Spangler has mounded the stage with hills, and covered everything with wooden planks. Depending on the lighting, the planks resemble snow, the mountains or sand.

In stage center, Spangler has erected a wall of transparent, mirrored cubes. Occasionally, we see behind this wall to scenes set in the past or in the spiritual world. Spangler seems to be saying that these realms always inform the present and occasionally intrude upon it.

It is beautiful and evocative, but unyielding; the play offers more comfort than this set supplies. I longed for an occasional fringed drape or overstuffed chair, something to soften and cushion the hard and gleaming surfaces of this world.

But if the set lacks warmth, the performances provide it. The second great theme of The Winter's Tale is forgiveness; if it's a stretch to believe that a statue can come to life, perhaps it is best understood as a metaphor. Many a wronged wife has become stone for 16 years, only to reanimate after a long and sincere repentance. Lise Bruneau gives Hermione the heat - in all senses of the word - that her character requires.

Tana Hicken is a Baltimore treasure. As Paulina, the only member of the court strong enough to stand up to Leontes, Hicken is a concentrated flame of a woman. Her voice wobbles and flickers with unrelenting rage, a rage that purifies and eventually heals Leontes.

And just when all the angst is getting a bit much, David Sabin and Patrick Ellison Shea (as Perdita's adopted father and brother) and Donald Corren (as the thief and trickster Autolycus) turn in nimble comic performances.

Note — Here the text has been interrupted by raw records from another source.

-- ==== Sys2Proof/Certificates/Slice0/Obligations.lean ====
section
/-! DEFINITION. The statements for the provers, from the numbered rules of spec/. -/

open Sys2Proof Sys2Proof.Machine

/-! ### Encoding -/

/-- Decoding the word assembled for a well-formed command gives the command back, with every operand at every value
(30_encoding.md R80 to R82). -/
def Obligations.DecodeOfEncodeIsTheCommand : Prop :=
  ∀ i : Instr, i.wellFormed = true → decode (encode i) = i

/-- R89: two command words that differ only in ignored bits have the same effect, in every phase. -/
def Obligations.IgnoredBitsDoNotChangeTheEffect : Prop :=
  ∀ (cw cw' : CommandWord) (s : State), cw &&& readBits cw = cw' &&& readBits cw →
    exec (decode cw) s = exec (decode cw') s

/-- R80, R81, R82: a few words written out bit by bit from the opcode map decode to their commands. -/
def Obligations.SampleWordsDecode : Prop :=
  decode 0b0000_0000_0000_0000_0000_0000#24 = .getControl ∧
  decode 0b0001_0000_0000_0000_0100_1010#24 = .setControl ⟨true, false, false, true, false, true, false⟩ ∧
  decode 0b0011_0000_0000_0000_0011_1010#24 = .setSeconds 58 ∧
  decode 0b0111_0011_0000_1011_0000_0000#24 = .setHours .mode12 true 11 0 ∧
  decode 0b1010_0000_0000_0000_0000_0000#24 = .getWeekday ∧
  decode 0b1111_0000_0000_0000_0110_0011#24 = .setYear 99

/-- R93: the word an assembler line assembles to decodes to the command the line stands for, and the encoder gives that
command the same word. -/
def Obligations.AssembledLinesDecode : Prop :=
  ∀ (l : AsmLine) (cw : CommandWord), assemble l = some cw → decode cw = asmInstr l ∧ encode (asmInstr l) = cw

/-- R83, R86, R87: the packed request, the completion port and the packed response, as sums of their fields, with the
result codes of R200 as numbers (3 is never produced); and the bytes a request writes and reads, in order (R55, R86). The
zeros driven for an absent payload are no value. -/
def Obligations.PackedRecordsFollowTheirLayouts : Prop :=
  (∀ t : Txq, (packTxq t).toNat =
      (if t.kind = .writeThenRead then 2 ^ 23 else 0) + t.dev.toNat * 2 ^ 16 + t.b0.toNat * 2 ^ 8 + t.b1.toNat) ∧
  (∀ t : Txq, (t.kind = .writeOnly → bytesWritten t = [t.b0, t.b1] ∧ bytesRead t = 0) ∧
    (t.kind = .writeThenRead → bytesWritten t = [t.b0] ∧ bytesRead t = 1)) ∧
  (∀ txc : BitVec 10, unpackCompletion txc =
      ⟨if txc.toNat / 256 = 0 then .ok else if txc.toNat / 256 = 1 then .fail
        else if txc.toNat / 256 = 2 then .invalidArg else .other, BitVec.ofNat 8 txc.toNat⟩) ∧
  (∀ (r : Result) (code : Nat), (r, code) ∈ [(Result.success, 0), (.commFailure, 1), (.invalidParam, 2)] →
    (∀ (ampm : Bool) (h12 h24 : Byte), (packResponse ⟨r, some (.hours ampm h12 h24)⟩).toNat =
      code * 2 ^ 17 + (if ampm then 2 ^ 16 else 0) + h12.toNat * 2 ^ 8 + h24.toNat) ∧
    (∀ v : Byte, (packResponse ⟨r, some (.value v)⟩).toNat = code * 2 ^ 17 + v.toNat) ∧
    (∀ cap stop sr mode sie aie cie : Bool, (packResponse ⟨r, some (.flags ⟨cap, stop, sr, mode, sie, aie, cie⟩)⟩).toNat =
      code * 2 ^ 17 + 64 * cap.toNat + 32 * stop.toNat + 16 * sr.toNat + 8 * mode.toNat + 4 * sie.toNat + 2 * aie.toNat +
        cie.toNat) ∧
    (packResponse ⟨r, none⟩).toNat = code * 2 ^ 17) ∧
  (∀ r : Response, (packResponse r).toNat / 2 ^ 17 ≠ 3)

/-! ### A step and a command -/

/-- With no reset and a command to run, a step is `exec` of the command in flight, after which the next input sample
stands at the ports: the command at the command port in IDLE, the one latched in `CMD` otherwise. That one `exec` takes a
command through all its phases, how input samples follow one another, and that the peripheral's own changes land last,
are the model's choices (log entries 4, 11, 16). -/
def Obligations.StepRunsTheCommandInFlight : Prop :=
  ∀ s : State, s.inp.rst = false →
    (s.ph = .idle → s.inp.cmdValid = true → step s = advanceNext (exec (decode s.inp.cmd) s)) ∧
    (s.ph = .wait → step s = advanceNext (exec (decode s.cmd) s)) ∧
    (s.ph = .resp → step s = advanceNext (exec (decode s.cmd) s)) ∧
    (∀ t, exec (current s) s = .next t → advanceNext (exec (current s) s) = .next { t with
      per := ownChanges t.inp.own t.per
      inp := t.upcoming.headD (Config.freeInputs t.draw)
      upcoming := t.upcoming.tail
      draw := t.draw + 1 })

/-- Presenting a table word makes the very next step accept the command it decodes to. How a word is presented is the
model's choice (log entry 10). -/
def Obligations.PresentedWordIsAcceptedNext : Prop :=
  ∀ (s : State) (w : Nat), w < 2 ^ 24 →
    ∃ i, decodeTableWord 24 w = some i ∧ step (s.withFetchWord 24 w) = advanceNext (exec i (s.withFetchWord 24 w)) ∧
      ∃ t, step (s.withFetchWord 24 w) = .next t ∧ t.cmd = BitVec.ofNat 24 w ∧ t.ph ≠ .idle

/-- In IDLE with no command and no reset, the step only ends the pulses of the step before and passes time. -/
def Obligations.StepWithoutACommandChangesNoLatch : Prop :=
  ∀ s : State, s.inp.rst = false → s.ph = .idle → s.inp.cmdValid = false →
    step s = .next (advance { s with txqValid := false, txAbort := false })

/-- R230, R231: what a reset step leaves. The data latches are not constrained. That `rst` wins over the other inputs of
the step is the model's reading (log entry 7), a register file of new free bytes its form of U1 (log entry 6), and that
the peripheral's own changes land after that its choice (log entry 16). -/
def Obligations.ResetStepAbandonsTheCommand : Prop :=
  ∀ s : State, s.inp.rst = true → ∃ t, step s = .next t ∧
    t.ph = .idle ∧ t.tmr = 0 ∧ cmdReady t = true ∧ rspValid t = false ∧ t.txqValid = false ∧
    (t.txAbort = true ↔ s.ph = .wait) ∧
    t.per = ownChanges s.inp.own (if s.ph = .wait then memForget s.draw else s.per)

/-- R44, the values the spec gives: IDLE, `tmr` 0, the command port open, nothing valid or pulsed. -/
def Obligations.ResetLeavesTheBlockIdle : Prop :=
  State.reset.ph = .idle ∧ State.reset.tmr = 0 ∧ cmdReady State.reset = true ∧ rspValid State.reset = false ∧
    State.reset.txqValid = false ∧ State.reset.txAbort = false

/-- The state after reset meets the invariant. -/
def Obligations.ResetStateMeetsTheInvariant : Prop := Inv State.reset

/-- Every step from a state that meets the invariant gives a state that meets it. -/
def Obligations.EveryStepKeepsTheInvariant : Prop :=
  ∀ s t : State, Inv s → step s = .next t → Inv t

/-- R89, R205: there is no trap. A state that meets the invariant never stops: `exec` of any command, and the step, answer a next state. -/
def Obligations.NoStepFaultsUnderTheInvariant : Prop :=
  ∀ s : State, Inv s → (∃ t, step s = .next t) ∧ ∀ i, ∃ t, exec i s = .next t

/-! ### The sixteen commands

In each contract two points are the model's choice: that nothing is stored while a transaction waits and that a set's
byte is stored in the completion step (log entry 14), and that a successful read changes no register and a successful
write no other (log entry 17). -/

/-- R180. That the file stays as it is while the read waits and when it succeeds is the model's choice (log entries 14,
17). -/
def Obligations.GetControlReadsTheSevenFlags : Prop :=
  GetContract .getControl 0x0 0x00 (fun b => .flags
    ⟨b.getLsbD 7, b.getLsbD 5, b.getLsbD 4, b.getLsbD 3, b.getLsbD 2, b.getLsbD 1, b.getLsbD 0⟩)

/-- R181. The word is the opcode and the seven flags packed with no gap; the byte has `cap_sel` at bit 7 and 0 at bit 6. That
the byte is stored in the completion step, and alone, is the model's choice (log entries 14, 17). -/
def Obligations.SetControlWritesTheSevenFlags : Prop :=
  ∀ cap stop sr mode sie aie cie : Bool,
    SetContract (.setControl ⟨cap, stop, sr, mode, sie, aie, cie⟩) 0xF0007F
      (BitVec.ofNat 24 (0x100000 + (64 * cap.toNat + 32 * stop.toNat + 16 * sr.toNat + 8 * mode.toNat + 4 * sie.toNat +
        2 * aie.toNat + cie.toNat)))
      0x00 True
      (BitVec.ofNat 8 (128 * cap.toNat + 32 * stop.toNat + 16 * sr.toNat + 8 * mode.toNat + 4 * sie.toNat +
        2 * aie.toNat + cie.toNat))

/-- R150. That the file stays as it is while the read waits and when it succeeds is the model's choice (log entries 14,
17). -/
def Obligations.GetSecondsReadsTwoDigits : Prop :=
  GetContract .getSeconds 0x2 0x03 (fun b => .value (twoDigits 3 b))

/-- R151. That the byte is stored in the completion step, and alone, is the model's choice (log entries 14, 17). -/
def Obligations.SetSecondsWritesTwoDigits : Prop :=
  ∀ v < 256, SetContract (.setSeconds v) 0xF000FF (BitVec.ofNat 24 (0x300000 + v)) 0x03 (v ≤ 59) (digitByte v)

/-- R152. That the file stays as it is while the read waits and when it succeeds is the model's choice (log entries 14,
17). -/
def Obligations.GetMinutesReadsTwoDigits : Prop :=
  GetContract .getMinutes 0x4 0x04 (fun b => .value (twoDigits 3 b))

/-- R153. That the byte is stored in the completion step, and alone, is the model's choice (log entries 14, 17). -/
def Obligations.SetMinutesWritesTwoDigits : Prop :=
  ∀ v < 256, SetContract (.setMinutes v) 0xF000FF (BitVec.ofNat 24 (0x500000 + v)) 0x04 (v ≤ 59) (digitByte v)

/-- R182: the AM/PM bit and both readings of one byte. That the file stays as it is while the read waits and when it
succeeds is the model's choice (log entries 14, 17). -/
def Obligations.GetHoursReadsBothRepresentations : Prop :=
  GetContract .getHours 0x6 0x05 (fun b => .hours (b.getLsbD 5) (twoDigits 1 b) (twoDigits 2 b))

/-- R183: in 24-hour mode `AMPM` and `ARG1` are not looked at, in 12-hour mode `ARG0` is not. That the byte is stored in
the completion step, and alone, is the model's choice (log entries 14, 17). -/
def Obligations.SetHoursWritesTheSelectedHour : Prop :=
  ∀ (ampm : Bool), ∀ h12 < 256, ∀ h24 < 256,
    SetContract (.setHours .mode24 ampm h12 h24) 0xF3FFFF
      (BitVec.ofNat 24 (0x700000 + 0x10000 * ampm.toNat + 0x100 * h12 + h24)) 0x05 (h24 ≤ 23) (digitByte h24) ∧
    SetContract (.setHours .mode12 ampm h12 h24) 0xF3FFFF
      (BitVec.ofNat 24 (0x720000 + 0x10000 * ampm.toNat + 0x100 * h12 + h24)) 0x05 (1 ≤ h12 ∧ h12 ≤ 12)
      (BitVec.ofNat 8 (32 * ampm.toNat) + digitByte h12)

/-- R154. That the file stays as it is while the read waits and when it succeeds is the model's choice (log entries 14,
17). -/
def Obligations.GetDayReadsTwoDigits : Prop :=
  GetContract .getDay 0x8 0x06 (fun b => .value (twoDigits 2 b))

/-- R155. That the byte is stored in the completion step, and alone, is the model's choice (log entries 14, 17). -/
def Obligations.SetDayWritesTwoDigits : Prop :=
  ∀ v < 256, SetContract (.setDay v) 0xF000FF (BitVec.ofNat 24 (0x900000 + v)) 0x06 (1 ≤ v ∧ v ≤ 31) (digitByte v)

/-- R184. That the file stays as it is while the read waits and when it succeeds is the model's choice (log entries 14,
17). -/
def Obligations.GetWeekdayReadsThreeBits : Prop :=
  GetContract .getWeekday 0xA 0x07 (fun b => .value ((b.extractLsb' 0 3).zeroExtend 8))

/-- R185. That the byte is stored in the completion step, and alone, is the model's choice (log entries 14, 17). -/
def Obligations.SetWeekdayWritesThreeBits : Prop :=
  ∀ v < 256, SetContract (.setWeekday v) 0xF000FF (BitVec.ofNat 24 (0xB00000 + v)) 0x07 (v ≤ 6) (BitVec.ofNat 8 (v % 8))

/-- R156. That the file stays as it is while the read waits and when it succeeds is the model's choice (log entries 14,
17). -/
def Obligations.GetMonthReadsTwoDigits : Prop :=
  GetContract .getMonth 0xC 0x08 (fun b => .value (twoDigits 1 b))

/-- R157. That the byte is stored in the completion step, and alone, is the model's choice (log entries 14, 17). -/
def Obligations.SetMonthWritesTwoDigits : Prop :=
  ∀ v < 256, SetContract (.setMonth v) 0xF000FF (BitVec.ofNat 24 (0xD00000 + v)) 0x08 (1 ≤ v ∧ v ≤ 12) (digitByte v)

/-- R158. That the file stays as it is while the read waits and when it succeeds is the model's choice (log entries 14,
17). -/
def Obligations.GetYearReadsTwoDigits : Prop :=
  GetContract .getYear 0xE 0x09 (fun b => .value (twoDigits 4 b))

/-- R159. That the byte is stored in the completion step, and alone, is the model's choice (log entries 14, 17). -/
def Obligations.SetYearWritesTwoDigits : Prop :=
  ∀ v < 256, SetContract (.setYear v) 0xF000FF (BitVec.ofNat 24 (0xF00000 + v)) 0x09 (1 ≤ v ∧ v ≤ 99) (digitByte v)

/-! ### The state machine -/

/-- R112, R114, R120: for every command word, its meaning is the state machine of 40_transaction_fsm.md driven by the
tables by `FSEL`. -/
def Obligations.CommandsFollowTheFselTables : Prop :=
  ∀ (cw : CommandWord) (s : State),
    exec (decode cw) s = runCommand (passes cw) (formTxq cw) (wordPayload cw) s

/-- R115. That the register file keeps its bytes while a write waits is the model's choice (log entry 14), as are that only
the peripheral's own changes then land in it and how the next sample comes to the ports (log entries 4, 16). -/
def Obligations.TickStepCountsOne : Prop :=
  (∀ s : State, s.inp.rst = false → s.ph = .wait → s.inp.tick = true → s.inp.txcValid = false → s.tmr.toNat ≤ 98 →
    step s = .next (advance { s with tmr := s.tmr + 1, txqValid := false, txAbort := false }) ∧
      (s.tmr + 1).toNat = s.tmr.toNat + 1) ∧
  ∀ (s : State) (x : Bool), s.ph ≠ .wait → step { s with inp := { s.inp with tick := x } } = step s

/-- R116: the peripheral is left open, but for its own changes in the step, which land last by the model's choice (log
entry 16). -/
def Obligations.HundredthTickTimesOut : Prop :=
  ∀ s : State, s.inp.rst = false → s.ph = .wait → s.inp.tick = true → s.inp.txcValid = false → s.tmr.toNat = 99 →
    ∃ file, step s = .next (advance { s with
      tmr := 100, txAbort := true, txqValid := false, rsp := ⟨.commFailure, none⟩, ph := .resp, per := file })

/-- R117: with a completion the tick is dropped whatever `tmr` is, and the status gives the result; a failure of either
kind and a timeout leave the same response, so no record of which it was. -/
def Obligations.CompletionWinsOverTick : Prop :=
  (∀ s : State, s.inp.rst = false → s.ph = .wait → s.inp.txcValid = true →
    (∀ x, step { s with inp := { s.inp with tick := x } } = step s) ∧
    ∃ t, step s = .next t ∧ t.ph = .resp ∧ t.tmr = s.tmr ∧ t.txAbort = false ∧
      t.rsp.result =
        (match (completion s).status with
          | .ok => .success
          | .invalidArg => .invalidParam
          | .fail => .commFailure
          | .other => .commFailure) ∧
      (t.rsp.result = .commFailure → t.rsp = ⟨.commFailure, none⟩)) ∧
  ∀ s : State, s.inp.rst = false → s.ph = .wait → s.inp.txcValid = false → s.inp.tick = true → s.tmr.toNat = 99 →
    ∃ t, step s = .next t ∧ t.ph = .resp ∧ t.rsp = ⟨.commFailure, none⟩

It's significant, perhaps, that the play's "message" is delivered not by courtiers, but by clowns. In a small scene just before intermission, a bear (cannily envisioned as half-human, half-beast) mauls an innocent man, and the attack is described in gruesome, graphic detail by the shepherd's son. Meanwhile, a few yards away, the Old Shepherd discovers the abandoned infant and begins cooing to her.

Life and death, sorrow and joy are side by side and inextricable.

The Winter's Tale

Where the Shakespeare Theatre, 450 Seventh St. N.W., Washington.

When: 7:30 p.m. Tuesdays, Wednesdays; 8 p.m. Thursdays, Fridays; 2 p.m., 8 p.m. Saturdays; 2 p.m., 7:30 p.m. Sundays. Through Oct. 20.